Hard to Construe

The Fed explained that in their view
The future was hard to construe
That’s why they decided
No guide be provided
Instead on the data they’ll chew
 
In what cannot be a surprise
The market did not think this wise
And so, it transpired
Investors desired
The Fed, its next moves, formalize

There is only one story in the markets today and it began yesterday afternoon with the release of the FOMC Minutes from the July meeting.  Expectations were running high that the Fed would not merely have discussed the formalization of forward guidance but would have come close to deciding to which factors they wanted to tie their future actions.  The mooted choices were the inflation rate, the unemployment rate, the level of the S&P 500 or the calendar.  (Yield Curve Control had already seemed to be a dead issue before that meeting occurred.)  Alas, they did none of the above.  Instead, the Minutes showed that while the discussion was had, no decisions had been made, and given their collective concern that the future path of economic growth could be hindered further by any resurgence in Covid-19, the best course of action was to leave all options on the table.  

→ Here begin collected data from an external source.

@[simp] theorem raise_bitbuf (k : ErrorKind) : (s.raise k).bitbuf = Config.freeBits 23 0 s.fresh := rfl
@[simp] theorem raise_bitcnt (k : ErrorKind) : (s.raise k).bitcnt = Config.freeBits 5 1 s.fresh := rfl
@[simp] theorem raise_state (k : ErrorKind) : (s.raise k).state = .error := rfl
@[simp] theorem raise_status (k : ErrorKind) : (s.raise k).status = .failed k := rfl
@[simp] theorem raise_lit (k : ErrorKind) : (s.raise k).lit = Config.freeBits 8 4 s.fresh := rfl
@[simp] theorem raise_dict (k : ErrorKind) : (s.raise k).dict = Config.freeBits 8 5 s.fresh := rfl
@[simp] theorem raise_next (k : ErrorKind) : (s.raise k).next = Config.freeBits 13 6 s.fresh := rfl
@[simp] theorem raise_firstFill (k : ErrorKind) : (s.raise k).firstFill = Config.freeFlag 7 s.fresh := rfl
@[simp] theorem raise_mlen (k : ErrorKind) : (s.raise k).mlen = Config.freeBits 10 8 s.fresh := rfl
@[simp] theorem raise_mdist (k : ErrorKind) : (s.raise k).mdist = Config.freeBits 13 9 s.fresh := rfl
@[simp] theorem raise_sym (k : ErrorKind) : (s.raise k).sym = Config.freeBits 8 10 s.fresh := rfl
@[simp] theorem raise_code (k : ErrorKind) : (s.raise k).code = Config.freeBits 17 11 s.fresh := rfl
@[simp] theorem raise_firstc (k : ErrorKind) : (s.raise k).firstc = Config.freeBits 18 12 s.fresh := rfl
@[simp] theorem raise_index (k : ErrorKind) : (s.raise k).index = Config.freeBits 9 13 s.fresh := rfl
@[simp] theorem raise_clen (k : ErrorKind) : (s.raise k).clen = Config.freeBits 5 14 s.fresh := rfl
@[simp] theorem raise_left (k : ErrorKind) : (s.raise k).left = Config.freeBits 18 15 s.fresh := rfl
@[simp] theorem raise_tablesBuilt (k : ErrorKind) : (s.raise k).tablesBuilt = s.tablesBuilt := rfl
@[simp] theorem raise_nsym (k : ErrorKind) : (s.raise k).nsym = Config.freeBits 9 17 s.fresh := rfl
@[simp] theorem raise_lengths (k : ErrorKind) : (s.raise k).lengths = (List.range hw.maxSyms).map fun i => Config.freeBits 4 (100 + i) s.fresh := rfl
@[simp] theorem raise_offs (k : ErrorKind) : (s.raise k).offs = (List.range hw.maxBits).map fun i => Config.freeBits 9 (400 + i) s.fresh := rfl
@[simp] theorem raise_litTable (k : ErrorKind) : (s.raise k).litTable = s.litTable := rfl
@[simp] theorem raise_lenTable (k : ErrorKind) : (s.raise k).lenTable = s.lenTable := rfl
@[simp] theorem raise_distTable (k : ErrorKind) : (s.raise k).distTable = s.distTable := rfl
@[simp] theorem raise_win (k : ErrorKind) : (s.raise k).win = [] := rfl
@[simp] theorem raise_inq (k : ErrorKind) : (s.raise k).inq = Config.freeQueue s.fresh := rfl
@[simp] theorem raise_consumed (k : ErrorKind) : (s.raise k).consumed = s.consumed := rfl
@[simp] theorem raise_src (k : ErrorKind) : (s.raise k).src = s.src := rfl
@[simp] theorem raise_sink (k : ErrorKind) : (s.raise k).sink = s.sink := rfl
@[simp] theorem raise_bus (k : ErrorKind) : (s.raise k).bus = s.bus := rfl
@[simp] theorem raise_req (k : ErrorKind) : (s.raise k).req = s.req := rfl
@[simp] theorem raise_result (k : ErrorKind) : (s.raise k).result = s.result := rfl
@[simp] theorem raise_fresh (k : ErrorKind) : (s.raise k).fresh = s.fresh + 1 := rfl
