-- ==== Sys2Proof/Laws/Boot.lean ====
section
/-! SUPPORT. What the three fixed lists build, whatever the table memories held before (R160), and the
boot build (R292). -/

namespace Sys2Proof.Machine

/-- The slots `placeSymbols` writes. -/
def slotsWritten : List Nat → List Nat → List Nat
  | [], _ => []
  | 0 :: lengths, offs => slotsWritten lengths offs
  | (l + 1) :: lengths, offs => offs.getD l 0 :: slotsWritten lengths (offs.set l (offs.getD l 0 + 1))

/-- At a slot that is written, or where the old memories agree, the new memories agree. -/
theorem placeSymbols_agree (store : Nat → Nat) : ∀ (lengths : List Nat) (k : Nat) (offs as bs : List Nat) (j : Nat),
    as.length = bs.length → (as[j]? = bs[j]? ∨ j ∈ slotsWritten lengths offs) →
    (placeSymbols store lengths k offs as)[j]? = (placeSymbols store lengths k offs bs)[j]?
  | [], _, _, _, _, _, _, h => by
    rcases h with h | h
    · exact h
    · simp [slotsWritten] at h
  | 0 :: lengths, k, offs, as, bs, j, hl, h =>
    placeSymbols_agree store lengths (k + 1) offs as bs j hl (by simpa [slotsWritten] using h)
  | (l + 1) :: lengths, k, offs, as, bs, j, hl, h => by
    refine placeSymbols_agree store lengths (k + 1) _ _ _ j (by simpa using hl) ?_
    by_cases hj : offs.getD l 0 = j
    · left
      rw [List.getElem?_set, List.getElem?_set, if_pos hj, if_pos hj, hl]
    · rcases h with h | h
      · left
        rw [List.getElem?_set, List.getElem?_set, if_neg hj, if_neg hj]; exact h
      · right
        rw [slotsWritten, List.mem_cons] at h
        exact h.resolve_left fun e => hj e.symm

/-- A placement that writes every slot does not depend on what the memory held. -/
theorem placeSymbols_covers {store : Nat → Nat} {lengths offs as bs : List Nat} {k n : Nat} (ha : as.length = n)
    (hb : bs.length = n) (h : ∀ j < n, j ∈ slotsWritten lengths offs) :
    placeSymbols store lengths k offs as = placeSymbols store lengths k offs bs := by
  apply List.ext_getElem?
  intro j
  by_cases hj : j < n
  · exact placeSymbols_agree _ _ _ _ _ _ _ (ha.trans hb.symm) (.inr (h j hj))
  · rw [List.getElem?_eq_none (by rw [length_placeSymbols]; omega),
      List.getElem?_eq_none (by rw [length_placeSymbols]; omega)]

/-- The compact length list of an alphabet (R9). -/
def fixedList : Alphabet → List Byte
  | .lit => hw.litLenSpec
  | .len => hw.lenLenSpec
  | .dist => hw.distLenSpec

/-- Each fixed list, over blank memories, builds the table the spec prints (R107, R109, R112, R160). -/
theorem buildTable_blank (a : Alphabet) :
    buildTable id (blankTable a.size) (expandLengths (fixedList a) a.size) = fixedTable a := by
  cases a <;> decide +kernel

theorem slots_covered (a : Alphabet) : ∀ j < a.size,
    j ∈ slotsWritten (expandLengths (fixedList a) a.size)
      (slotOffsets 0 (histogram (expandLengths (fixedList a) a.size)).tail) := by
  cases a <;> decide +kernel

theorem validate_fixed (a : Alphabet) :
    (histogram (expandLengths (fixedList a) a.size)).getD 0 0 ≠
      (expandLengths (fixedList a) a.size).length ∧
    validate 1 (histogram (expandLengths (fixedList a) a.size)).tail = 0 := by
  cases a <;> decide +kernel

/-- Each fixed list builds its table whatever the memory held before. -/
theorem buildTable_fixed {a : Alphabet} {old : HuffmanTable} (h : old.symbol.length = a.size) :
    buildTable id old (expandLengths (fixedList a) a.size) = fixedTable a := by
  rw [← buildTable_blank]
  obtain ⟨h0, hv⟩ := validate_fixed a
  have hv' : ¬ validate 1 (histogram (expandLengths (fixedList a) a.size)).tail < 0 := by omega
  simp only [buildTable, if_neg h0, if_neg hv']
  congr 1
  exact placeSymbols_covers (n := a.size) h (by simp [blankTable]) (slots_covered a)

theorem listSymbols_fixed (a : Alphabet) : listSymbols (fixedList a) = a.size := by
  cases a <;> decide +kernel

/-- `construct` of a fixed list into its own table (R160). -/
theorem constructInto_fixed {a : Alphabet} {s : State} (h : (s.table a).symbol.length = a.size) :
    constructInto a (fixedList a) a.size s = .ok () (s.setTable a (fixedTable a)).forgetBuilder := by
  rcases constructInto_cases a (fixedList a) a.size s with ⟨h1, _⟩ | ⟨_, e⟩
  · rw [listSymbols_fixed] at h1; omega
  · rw [e, buildTable_fits _ (length_expandLengths_le _ _), buildTable_fixed h]

theorem configOk_hw : configOk hw = true := by decide +kernel

/-- The boot build (R292): the three fixed tables, `tables_built`, and the builder's scratch dead. -/
theorem boot_ok {s : State} (h : SymbolSizes s) :
    boot s = .ok () { ((((s.setTable .lit fixedLit).forgetBuilder.setTable .len
      fixedLen).forgetBuilder).setTable .dist fixedDist).forgetBuilder with tablesBuilt := true } := by
  unfold boot
  rw [if_pos configOk_hw]
  have h1 := constructInto_fixed (a := .lit) (h .lit)
  have h2 := constructInto_fixed (a := .len) (s := (s.setTable .lit fixedLit).forgetBuilder)
    (by rw [table_forgetBuilder, table_setTable_other _ _ (by decide)]; exact h .len)
  have h3 := constructInto_fixed (a := .dist)
    (s := ((s.setTable .lit fixedLit).forgetBuilder.setTable .len fixedLen).forgetBuilder)
    (by rw [table_forgetBuilder, table_setTable_other _ _ (by decide), table_forgetBuilder,
          table_setTable_other _ _ (by decide)]; exact h .dist)
  show (constructInto .lit (fixedList .lit) Alphabet.lit.size s).bind _ = _
  rw [h1, Res.bind_ok]
  show (constructInto .len (fixedList .len) Alphabet.len.size _).bind _ = _
  rw [show fixedTable .lit = fixedLit from rfl, h2, Res.bind_ok]
  show (constructInto .dist (fixedList .dist) Alphabet.dist.size _).bind _ = _
  rw [show fixedTable .len = fixedLen from rfl, h3, Res.bind_ok]
  rfl

/-- Everything the boot build does. -/
theorem boot_spec {s : State} (h : SymbolSizes s) :
    ∃ t, boot s = .ok () t ∧ TablesFixed t ∧
      t = { s with litTable := fixedLit, lenTable := fixedLen, distTable := fixedDist,
                   tablesBuilt := true, clen := t.clen, left := t.left, nsym := t.nsym,
                   lengths := t.lengths, offs := t.offs, fresh := t.fresh } := by
  refine ⟨_, boot_ok h, ?_, ?_⟩
  · intro a; cases a <;> rfl
  · simp only [State.forgetBuilder, State.setTable]

end Sys2Proof.Machine
end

Some would contend that this was, in fact, as dovish as the Fed could possibly be.  After all, they simply maintained that they will do whatever they deem necessary to support the economy and the smooth functioning of markets.  But apparently, that is the minority view.  What we saw instead was a clear indication that the investor community thought this was a hawkish outcome as evidenced by both the sell-off in equity markets and just as importantly, the rebound in the dollar.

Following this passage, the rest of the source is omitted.